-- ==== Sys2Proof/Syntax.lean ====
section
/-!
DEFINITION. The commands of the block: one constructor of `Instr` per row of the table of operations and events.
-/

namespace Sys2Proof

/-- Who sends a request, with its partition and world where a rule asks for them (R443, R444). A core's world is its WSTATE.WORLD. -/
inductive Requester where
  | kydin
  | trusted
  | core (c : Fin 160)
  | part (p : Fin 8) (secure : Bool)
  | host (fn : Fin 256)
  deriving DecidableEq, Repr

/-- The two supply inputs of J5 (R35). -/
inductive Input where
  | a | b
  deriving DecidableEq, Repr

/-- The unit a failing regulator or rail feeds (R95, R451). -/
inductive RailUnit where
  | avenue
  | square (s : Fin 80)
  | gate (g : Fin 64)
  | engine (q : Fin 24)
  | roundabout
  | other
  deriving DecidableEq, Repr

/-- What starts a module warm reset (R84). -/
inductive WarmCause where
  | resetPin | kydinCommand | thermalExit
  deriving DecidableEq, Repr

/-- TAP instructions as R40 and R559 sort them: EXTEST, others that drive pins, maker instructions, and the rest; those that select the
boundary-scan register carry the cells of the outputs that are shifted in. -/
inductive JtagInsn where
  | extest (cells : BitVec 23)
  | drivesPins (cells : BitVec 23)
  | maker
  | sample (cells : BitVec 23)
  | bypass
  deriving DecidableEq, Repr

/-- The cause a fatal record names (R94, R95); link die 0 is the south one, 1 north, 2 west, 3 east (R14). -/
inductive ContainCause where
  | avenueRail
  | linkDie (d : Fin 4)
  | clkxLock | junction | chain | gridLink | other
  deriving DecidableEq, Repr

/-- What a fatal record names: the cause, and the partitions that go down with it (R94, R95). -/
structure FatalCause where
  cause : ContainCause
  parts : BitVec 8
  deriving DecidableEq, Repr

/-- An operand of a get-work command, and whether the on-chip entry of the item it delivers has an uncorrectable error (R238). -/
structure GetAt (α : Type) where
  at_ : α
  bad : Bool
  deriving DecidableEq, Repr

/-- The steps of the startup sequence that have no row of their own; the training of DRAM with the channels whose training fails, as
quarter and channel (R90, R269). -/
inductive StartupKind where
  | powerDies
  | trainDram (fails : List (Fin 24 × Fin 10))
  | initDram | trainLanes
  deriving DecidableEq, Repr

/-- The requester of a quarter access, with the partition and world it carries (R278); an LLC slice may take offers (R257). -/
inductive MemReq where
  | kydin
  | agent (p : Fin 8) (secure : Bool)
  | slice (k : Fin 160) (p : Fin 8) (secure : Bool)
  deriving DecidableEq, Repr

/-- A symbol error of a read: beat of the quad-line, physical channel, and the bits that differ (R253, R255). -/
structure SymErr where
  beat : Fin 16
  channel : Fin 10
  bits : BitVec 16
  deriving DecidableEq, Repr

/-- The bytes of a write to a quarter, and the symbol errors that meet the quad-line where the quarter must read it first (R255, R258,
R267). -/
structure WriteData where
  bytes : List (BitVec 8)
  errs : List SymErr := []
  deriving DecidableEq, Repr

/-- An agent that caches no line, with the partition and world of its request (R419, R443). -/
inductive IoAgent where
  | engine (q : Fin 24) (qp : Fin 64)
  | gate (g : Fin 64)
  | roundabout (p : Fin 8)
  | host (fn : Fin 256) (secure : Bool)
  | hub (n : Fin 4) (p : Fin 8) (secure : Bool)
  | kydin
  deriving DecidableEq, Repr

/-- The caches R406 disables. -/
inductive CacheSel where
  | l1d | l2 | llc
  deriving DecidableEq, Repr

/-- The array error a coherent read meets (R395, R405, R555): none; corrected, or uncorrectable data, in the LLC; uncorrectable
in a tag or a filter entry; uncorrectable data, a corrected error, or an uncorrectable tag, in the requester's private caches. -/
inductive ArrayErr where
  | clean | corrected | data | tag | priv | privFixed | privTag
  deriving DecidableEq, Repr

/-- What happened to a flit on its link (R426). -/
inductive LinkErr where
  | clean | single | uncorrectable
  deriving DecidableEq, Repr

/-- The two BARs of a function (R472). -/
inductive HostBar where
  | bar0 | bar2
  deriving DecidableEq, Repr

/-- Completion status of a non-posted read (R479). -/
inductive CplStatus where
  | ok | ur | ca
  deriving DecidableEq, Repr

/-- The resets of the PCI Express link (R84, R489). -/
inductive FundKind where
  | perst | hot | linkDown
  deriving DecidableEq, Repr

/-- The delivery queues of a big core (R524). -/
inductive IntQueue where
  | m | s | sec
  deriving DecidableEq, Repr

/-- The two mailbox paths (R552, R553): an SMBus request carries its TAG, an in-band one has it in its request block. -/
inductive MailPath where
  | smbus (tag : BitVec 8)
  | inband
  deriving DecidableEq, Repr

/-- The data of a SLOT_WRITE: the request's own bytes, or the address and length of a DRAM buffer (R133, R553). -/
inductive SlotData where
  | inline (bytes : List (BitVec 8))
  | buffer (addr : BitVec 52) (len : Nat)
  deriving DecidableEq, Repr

::::

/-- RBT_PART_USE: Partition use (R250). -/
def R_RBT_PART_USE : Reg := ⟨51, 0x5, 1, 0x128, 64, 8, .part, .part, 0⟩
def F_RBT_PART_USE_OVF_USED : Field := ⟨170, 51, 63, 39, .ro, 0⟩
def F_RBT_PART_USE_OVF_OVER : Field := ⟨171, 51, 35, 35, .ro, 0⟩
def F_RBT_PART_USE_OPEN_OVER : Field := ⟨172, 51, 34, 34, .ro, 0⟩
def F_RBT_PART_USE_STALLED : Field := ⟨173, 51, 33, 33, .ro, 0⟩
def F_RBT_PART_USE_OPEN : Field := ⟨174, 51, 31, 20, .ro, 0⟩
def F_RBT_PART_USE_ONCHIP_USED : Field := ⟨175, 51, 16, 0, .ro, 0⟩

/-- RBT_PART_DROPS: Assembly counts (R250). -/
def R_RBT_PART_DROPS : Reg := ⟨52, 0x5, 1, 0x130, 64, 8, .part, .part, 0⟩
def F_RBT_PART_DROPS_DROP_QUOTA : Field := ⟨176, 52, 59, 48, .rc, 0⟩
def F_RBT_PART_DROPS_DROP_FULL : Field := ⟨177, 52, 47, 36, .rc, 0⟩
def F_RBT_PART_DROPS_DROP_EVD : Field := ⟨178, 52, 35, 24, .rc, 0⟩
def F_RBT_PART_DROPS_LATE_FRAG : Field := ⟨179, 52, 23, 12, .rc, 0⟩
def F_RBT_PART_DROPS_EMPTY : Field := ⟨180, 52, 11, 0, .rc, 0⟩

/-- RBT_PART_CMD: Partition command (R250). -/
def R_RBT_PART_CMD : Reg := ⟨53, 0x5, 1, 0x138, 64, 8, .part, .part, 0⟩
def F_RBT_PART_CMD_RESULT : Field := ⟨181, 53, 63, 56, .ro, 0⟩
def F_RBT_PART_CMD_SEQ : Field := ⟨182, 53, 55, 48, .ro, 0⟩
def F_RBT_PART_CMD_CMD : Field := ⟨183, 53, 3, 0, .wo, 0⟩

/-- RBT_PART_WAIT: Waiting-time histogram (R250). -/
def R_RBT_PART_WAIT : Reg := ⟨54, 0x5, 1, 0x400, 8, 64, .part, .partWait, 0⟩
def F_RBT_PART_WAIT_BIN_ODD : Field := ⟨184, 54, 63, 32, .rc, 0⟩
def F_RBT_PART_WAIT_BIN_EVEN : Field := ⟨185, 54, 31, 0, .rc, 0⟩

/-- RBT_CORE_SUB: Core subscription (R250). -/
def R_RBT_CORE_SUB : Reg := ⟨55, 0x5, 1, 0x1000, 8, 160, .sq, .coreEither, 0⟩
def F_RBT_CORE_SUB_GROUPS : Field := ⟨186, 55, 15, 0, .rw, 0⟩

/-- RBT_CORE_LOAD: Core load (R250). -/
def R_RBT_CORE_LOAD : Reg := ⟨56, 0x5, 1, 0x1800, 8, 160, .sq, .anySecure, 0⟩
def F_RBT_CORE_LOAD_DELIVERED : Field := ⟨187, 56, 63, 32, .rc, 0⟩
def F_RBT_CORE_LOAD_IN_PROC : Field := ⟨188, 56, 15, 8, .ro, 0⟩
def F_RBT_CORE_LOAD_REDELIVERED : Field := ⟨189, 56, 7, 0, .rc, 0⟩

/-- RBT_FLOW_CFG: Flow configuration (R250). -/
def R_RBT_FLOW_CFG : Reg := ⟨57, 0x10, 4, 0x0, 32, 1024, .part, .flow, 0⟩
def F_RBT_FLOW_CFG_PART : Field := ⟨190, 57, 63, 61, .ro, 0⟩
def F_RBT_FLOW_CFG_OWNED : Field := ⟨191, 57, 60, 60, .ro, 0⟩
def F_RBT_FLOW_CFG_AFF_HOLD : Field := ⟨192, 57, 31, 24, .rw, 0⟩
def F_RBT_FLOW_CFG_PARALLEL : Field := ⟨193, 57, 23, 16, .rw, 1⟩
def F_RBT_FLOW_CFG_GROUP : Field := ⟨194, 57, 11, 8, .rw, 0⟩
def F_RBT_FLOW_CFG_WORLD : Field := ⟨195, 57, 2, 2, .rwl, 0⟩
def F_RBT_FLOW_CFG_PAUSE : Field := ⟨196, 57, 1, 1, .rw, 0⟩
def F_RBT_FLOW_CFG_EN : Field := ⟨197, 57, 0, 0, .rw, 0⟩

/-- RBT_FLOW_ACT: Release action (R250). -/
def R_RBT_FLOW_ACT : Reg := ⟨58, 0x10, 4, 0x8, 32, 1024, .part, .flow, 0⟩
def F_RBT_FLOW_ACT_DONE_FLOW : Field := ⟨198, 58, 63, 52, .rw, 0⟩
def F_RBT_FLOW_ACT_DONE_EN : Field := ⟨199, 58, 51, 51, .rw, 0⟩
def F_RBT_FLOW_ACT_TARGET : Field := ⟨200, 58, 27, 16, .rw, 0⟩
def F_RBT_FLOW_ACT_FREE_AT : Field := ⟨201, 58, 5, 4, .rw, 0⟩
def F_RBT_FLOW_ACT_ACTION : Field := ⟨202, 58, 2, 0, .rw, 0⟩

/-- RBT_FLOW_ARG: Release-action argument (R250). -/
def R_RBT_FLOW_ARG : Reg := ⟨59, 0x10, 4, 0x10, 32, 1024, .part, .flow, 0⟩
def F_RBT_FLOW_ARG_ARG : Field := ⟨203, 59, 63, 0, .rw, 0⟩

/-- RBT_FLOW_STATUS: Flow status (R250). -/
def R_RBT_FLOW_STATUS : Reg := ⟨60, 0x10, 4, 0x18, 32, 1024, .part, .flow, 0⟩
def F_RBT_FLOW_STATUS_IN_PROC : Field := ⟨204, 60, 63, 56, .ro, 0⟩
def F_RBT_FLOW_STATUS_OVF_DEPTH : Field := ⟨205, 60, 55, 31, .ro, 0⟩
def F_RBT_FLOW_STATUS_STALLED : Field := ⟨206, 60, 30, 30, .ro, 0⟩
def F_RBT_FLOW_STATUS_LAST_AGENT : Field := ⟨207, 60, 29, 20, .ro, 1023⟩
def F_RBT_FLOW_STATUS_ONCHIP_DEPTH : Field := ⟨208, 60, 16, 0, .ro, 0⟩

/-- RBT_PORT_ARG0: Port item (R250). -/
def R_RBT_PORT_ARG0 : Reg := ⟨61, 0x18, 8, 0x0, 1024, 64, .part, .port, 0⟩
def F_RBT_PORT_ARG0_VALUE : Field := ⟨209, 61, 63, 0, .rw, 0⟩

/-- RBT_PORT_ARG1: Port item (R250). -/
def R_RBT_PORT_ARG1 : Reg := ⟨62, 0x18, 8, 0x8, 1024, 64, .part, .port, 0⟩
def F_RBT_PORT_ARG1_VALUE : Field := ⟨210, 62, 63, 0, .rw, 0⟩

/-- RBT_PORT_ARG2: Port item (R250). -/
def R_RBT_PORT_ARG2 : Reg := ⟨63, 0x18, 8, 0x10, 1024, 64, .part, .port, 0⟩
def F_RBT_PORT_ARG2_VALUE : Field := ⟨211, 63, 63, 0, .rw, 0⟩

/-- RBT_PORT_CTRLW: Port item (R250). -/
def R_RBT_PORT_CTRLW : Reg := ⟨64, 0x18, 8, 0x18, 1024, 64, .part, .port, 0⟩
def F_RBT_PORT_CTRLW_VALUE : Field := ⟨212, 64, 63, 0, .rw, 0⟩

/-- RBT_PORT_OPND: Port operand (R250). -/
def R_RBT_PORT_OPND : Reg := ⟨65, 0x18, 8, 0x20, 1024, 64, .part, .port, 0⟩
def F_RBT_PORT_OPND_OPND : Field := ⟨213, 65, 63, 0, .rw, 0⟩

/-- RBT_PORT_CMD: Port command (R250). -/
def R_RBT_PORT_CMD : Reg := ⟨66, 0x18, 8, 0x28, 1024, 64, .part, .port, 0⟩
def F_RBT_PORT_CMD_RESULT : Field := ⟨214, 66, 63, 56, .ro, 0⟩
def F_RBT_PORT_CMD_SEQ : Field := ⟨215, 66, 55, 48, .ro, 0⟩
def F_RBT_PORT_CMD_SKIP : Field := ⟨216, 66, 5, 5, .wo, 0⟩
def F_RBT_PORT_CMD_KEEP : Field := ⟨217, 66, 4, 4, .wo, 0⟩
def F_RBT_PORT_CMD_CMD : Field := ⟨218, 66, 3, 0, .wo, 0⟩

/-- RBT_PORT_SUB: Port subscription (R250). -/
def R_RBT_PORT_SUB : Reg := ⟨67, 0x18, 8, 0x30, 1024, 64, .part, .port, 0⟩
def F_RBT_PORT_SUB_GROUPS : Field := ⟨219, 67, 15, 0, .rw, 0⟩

::::

*REQUIRED WORK:*
Only the lines from the one containing "load (R250). -/" through the one containing "def F_RBT_FLOW_CFG_PART : Field" are to be retyped, both boundary lines included, with no other material.

*SOLUTION FOR THIS PROBLEM:*
/-- RBT_CORE_LOAD: Core load (R250). -/
def R_RBT_CORE_LOAD : Reg := ⟨56, 0x5, 1, 0x1800, 8, 160, .sq, .anySecure, 0⟩
def F_RBT_CORE_LOAD_DELIVERED : Field := ⟨187, 56, 63, 32, .rc, 0⟩
def F_RBT_CORE_LOAD_IN_PROC : Field := ⟨188, 56, 15, 8, .ro, 0⟩
def F_RBT_CORE_LOAD_REDELIVERED : Field := ⟨189, 56, 7, 0, .rc, 0⟩

/-- RBT_FLOW_CFG: Flow configuration (R250). -/
def R_RBT_FLOW_CFG : Reg := ⟨57, 0x10, 4, 0x0, 32, 1024, .part, .flow, 0⟩
def F_RBT_FLOW_CFG_PART : Field := ⟨190, 57, 63, 61, .ro, 0⟩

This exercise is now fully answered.